Went to the pet shop today, picked up a couple Mediterranean geckos... Cheech and Chong.... here's a couple pics...

Cheech...


Chong...


One more of Cheech, she's a cutie...



-Will

(renamed the geckos, bonnie and clyde were the pet shop's names)

----------

Just one question.......why?

----------


## emroul

How cute!! IF I were more into lizards, I would get me some of those. 

Thanks for sharing those adorable lil buggers :lol:
Jennifer

----------


## Wizill

just one answer..... because i wanted too.

----------

Just asking......I can't see why anyone would want any house geckos, lol. They're all WC, carry all sorts of parasites and are the most skittish lizards around.

----------


## Wizill

they're captive hatched, cute as hell, and fast enough for me.

----------


## emroul

What works for one person, may not work for another.

What one person is interested in, another person may not be interested in.

----------


## Wizill

i just love all herps.

----------


## CTReptileRescue

Very very nice Will
They are such cute geckos, ecspecially tour two!!
Love their names
Rusty

----------


## Sassafrass

aawww...cuties!

----------


## CTReptileRescue

> Very very nice Will 
> They are such cute geckos, ecspecially tour two!! 
> Love their names


We do need a spell check..lol
* your two

----------


## Thump

They are cute. Bonnie is posing like a pro in that last pic.  :Smile:

----------


## Wizill

i've had these guys 2 hours and i've already laughed at them at least 10 times. cute little things they are... they lick everything.

----------


## emroul

That's so funny, wizill. Try to get a shot of them licking something, that would be a sight (and probably quite a task on your end, eh?) :lol:

----------


## Wizill

think a bp's tounge is fast? you outta' see these.

----------


## emroul

Oh come on, you can do it!  :Razz:

----------

Lizards who lick things is nothing new, lol. My leopard geckos, Beardie and Schneider's skink all do the same thing.

----------


## emroul

But for us people who don't keep lizards, it would be a cool "new" thing to see; especially if captured in a pic. I know most lizards lick. But when a picture is captured of a snake with it's tongue out, it's a cool pic, is it not?

----------


## steelsack

Nice!  Get like 15 more and just turn em loose in your house!  NO BUGS EVER! :lol:

----------

I see your point......I was mostly just messing with you all.  :Wink:

----------


## BallKingdom

Whoa, creepy... I'm buying some on thursday! I got a massive new cage for my anoles, and am buying 2 or 3 house geckos to add to the mix. Should be freaking awsome.

----------


## ptmn20

I've got a pick of a gecko licking something..............................
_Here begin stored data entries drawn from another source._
/-- TLS_IDLE_EXPIRY: a session without records for ctx.session.tls_idle_s closes. -/
def tlsIdleExpiryEff (sess : Nat) (s : State) : State :=
  match s.mb.tls.get? sess with
  | some t => if prmN s .ctxTlsIdle * nsPerS ≤ s.time.mc - t.lastRecNs then tlsClose s sess else s
  | none => s

def execTlsIdleExpiry (sess : Nat) (s : State) : Host.Outcome State Fault Refusal :=
  finish s (if running s then tlsIdleExpiryEff sess s else s)

end Sys2Proof.Machine
end

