-- ==== Sys2Proof/Machine/Recorder.lean ====
section
/-! DEFINITION. The event recorder and the reading of the trouble log (R346 to R366). -/

namespace Sys2Proof.Machine
open Sys2Proof

/-- Heartwood slots; the first sapwood sequence. -/
def heartSlots : Nat := 4096

/-- Sapwood sequences, over which differences are taken (R347). -/
def sapMod : Nat := 4294967296 - 4096

/-- Distance from sapwood sequence `a` on to `b`. -/
def sapDist (a b : Nat) : Nat := (b + sapMod - a) % sapMod

/-- The sequence after `q` (R347). -/
def seqNext (q : Nat) : Nat := if q + 1 < 4294967296 then q + 1 else 4096

/-- `n` sapwood sequences after `q`. -/
def sapPlus (q n : Nat) : Nat := 4096 + (q - 4096 + n) % sapMod

/-- Page of a heartwood sequence (R360). -/
def heartPage (q : Nat) : Nat := 4 + q / 64

/-- The first heartwood sequence from `q` on whose page is not lost, or 4,096. -/
def heartSkip (lost : List Nat) : Nat → Nat → Nat
  | 0, q => if q < 4096 then 4096 else q
  | n + 1, q =>
    if 4096 ≤ q then q
    else if lost.contains (heartPage q) then heartSkip lost n ((q / 64 + 1) * 64)
    else q

/-- The sequence the next record takes (R347, R360). -/
def nextSeq (r : RecSt) : Nat :=
  let q := match r.headSeq with | none => 0 | some h => seqNext h
  heartSkip r.lostPages 65 q

/-- Sapwood holds a record. -/
def sapAny (r : RecSt) : Bool := match r.headSeq with | some h => decide (4096 ≤ h) | none => false

/-- OLDEST_SEQ (R348). -/
def oldestSeq (r : RecSt) : Nat :=
  if sapAny r then r.oldest else match r.headSeq with | some h => h + 1 | none => 0

/-- One mark as OLDEST_SEQ moves to `o` (R358): a sapwood mark behind it moves there and counts what it passed. -/
def markMove (o : Nat) (m : RMark) : RMark × Nat :=
  if 4096 ≤ m.seq && decide (0 < sapDist m.seq o) && decide (sapDist m.seq o < sapMod / 2) then
    ({ seq := o, lost := satAdd 32 m.lost (sapDist m.seq o) }, sapDist m.seq o)
  else (m, 0)

/-- OLDEST_SEQ moves to `o`: records before it are no longer held and marks follow. -/
def oldestTo (r : RecSt) (o : Nat) : RecSt :=
  let moved := r.marks.map (fun e => (e.1, markMove o e.2))
  let hit := (moved.filter (fun e => decide (0 < e.2.2))).map Prod.fst
  { r with
    oldest := o
    held := r.held.filter (fun e => decide (e.1 < 4096) || !(decide (0 < sapDist e.1 o) && decide (sapDist e.1 o < sapMod / 2)))
    marks := moved.map (fun e => (e.1, e.2.1))
    movedMarks := r.movedMarks ++ hit.filter (fun k => !r.movedMarks.contains k)
    movedRecs := r.movedRecs + (moved.map (fun e => e.2.2)).sum
    stMarkMoved := r.stMarkMoved || !hit.isEmpty }

/-- Step 1 of R353: the slot to be written holds the record at OLDEST_SEQ. -/
def makeRoom (r : RecSt) (q : Nat) : RecSt :=
  if 4096 ≤ q && sapAny r && decide (r.cap ≤ sapDist r.oldest q) then
    { oldestTo r (sapPlus r.oldest (sapDist r.oldest q + 1 - r.cap)) with wrapped := true }
  else r

/-- Steps 2 and 3 of R353: the record stands in its slot and HEAD_SEQ advances. -/
def putRecord (r : RecSt) (q : Nat) (x : Rec) : RecSt :=
  { r with
    held := r.held.set q x
    headSeq := some q
    heartWritten := if q < 4096 then r.heartWritten + 1 else r.heartWritten
    heartFull := r.heartFull || decide (4096 ≤ heartSkip r.lostPages 65 (seqNext q)) }

/-- The page a sapwood sequence stands on, counted from the first sapwood page. -/
def sapPage (r : RecSt) (q : Nat) : Nat := 68 + (q - 4096) % (if r.cap = 0 then 1 else r.cap) / 64

def pageOf (r : RecSt) (q : Nat) : Nat := if q < 4096 then heartPage q else sapPage r q

/-- The location code of a recorder page (R532): front-end die, block 0x38. -/
def recPageLoc (pg : Nat) : Nat :=
  1 * 2 ^ 40 + 1 * 2 ^ 36 + 14 * 2 ^ 32 + 0x38 * 2 ^ 24 + pg / 1024 * 2 ^ 16 + pg % 1024 * 64

/-- The location code of the recorder as a whole. -/
def recLoc : Nat := 1 * 2 ^ 40 + 1 * 2 ^ 36 + 14 * 2 ^ 32 + 0x38FFFFFF

/-- The recorder stops (R361): a REC entry and MEDIA_ERROR with SOURCE 1. -/
def recStop (s : State) (cause : Nat) : State :=
  emitAll { s with recd := { s.recd with state := .stopped, port := [] } }
    [.trouble ⟨0xA, 0, recLoc, accByte 0xF 3 false, .mediaError, [0, 0, cause]⟩,
     .event .mediaError 0 mb01 [(1, 1), (0, 3), (0, 8), (0, 4), (recLoc, 6), (0, 2)]]

def pageRetiredRec (area pg lost spares : Nat) : Emit :=
  .record 1 0x8080 [(area, 1), (pg, 2), (lost, 1), (spares, 1)]

def heartFaultRec (pg first lost : Nat) : Emit := .record 1 0x8081 [(pg, 2), (first, 4), (lost, 1)]

/-- A failing page with a spare to take its place (R359): what could be copied stays, the record is rewritten. -/
def retireSpare (s : State) (q : Nat) (x : Rec) (lost : List Nat) : State :=
  let r := s.recd
  let pg := pageOf r q
  let gone := (lost.filter (fun k => pageOf r k == pg && (r.held.get? k).isSome))
  let heart := decide (q < 4096)
  let r1 := { r with
    held := gone.foldl (fun h k => h.erase k) r.held
    spares := r.spares - 1
    sapRetired := if heart then r.sapRetired else r.sapRetired + 1
    heartRetired := if heart then r.heartRetired + 1 else r.heartRetired
    heartLost := if heart then r.heartLost + gone.length else r.heartLost
    stPageRetired := true
    stHeartFault := r.stHeartFault || (heart && !gone.isEmpty) }
  let s1 := { s with recd := putRecord r1 q x, vault := { s.vault with degraded := true } }
  emitAll s1
    ([.trouble ⟨0xA, 0, recPageLoc pg, accByte 0xF 3 true, .mediaError, [pg % 256, pg / 256, 1]⟩,
      pageRetiredRec (if heart then 0 else 1) pg gone.length (r.spares - 1)] ++
     (if heart && !gone.isEmpty then [heartFaultRec pg (gone.foldl min 4096) gone.length] else []))

/-- A failing sapwood page without a spare leaves the ring (R359): C falls by 64; the record goes into the next good slot. -/
def dropSapPage (s : State) (q : Nat) (x : Rec) : State :=
  let r := s.recd
  let pg := pageOf r q
  let gone := (r.held.keys).filter (fun k => decide (4096 ≤ k) && pageOf r k == pg)
  let cap := r.cap - 64
  let r1 := { r with
    held := gone.foldl (fun h k => h.erase k) r.held, cap := cap, sapRetired := r.sapRetired + 1, stPageRetired := true }
  let r2 := if sapAny r1 && decide (cap ≤ sapDist r1.oldest q) then oldestTo r1 (sapPlus r1.oldest (sapDist r1.oldest q + 1 - cap)) else r1
  let s1 := { s with recd := r2, vault := { s.vault with degraded := true } }
  let es : List Emit :=
    [.trouble ⟨0xA, 0, recPageLoc pg, accByte 0xF 3 true, .mediaError, [pg % 256, pg / 256, 1]⟩]
  if cap = 0 then recStop (emitAll s1 es) 1
  else emitAll { s1 with recd := putRecord s1.recd q x } (es ++ [pageRetiredRec 1 pg gone.length 0])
it isn't very clear, but its the best I have. I'll look around, I know I have a pic of my uros both licking each other at the same time  :Smile:

----------


## emroul

Aww how cute that would be to see! LOL I know I'm weird, SO WHAT?? LOL Thanks PTMN20  :Smile: 

Jennifer

----------


## Jeff

> Nice!  Get like 15 more and just turn em loose in your house!  NO BUGS EVER! :lol:


That's funny. So many people back in Florida actually did that. They'd catch em outside and just let them go in the house. The geckos somehow just got into my house, lol. I'd see em crawling on the walls almost daily. But they looked fat and healthy, so I let them be.

----------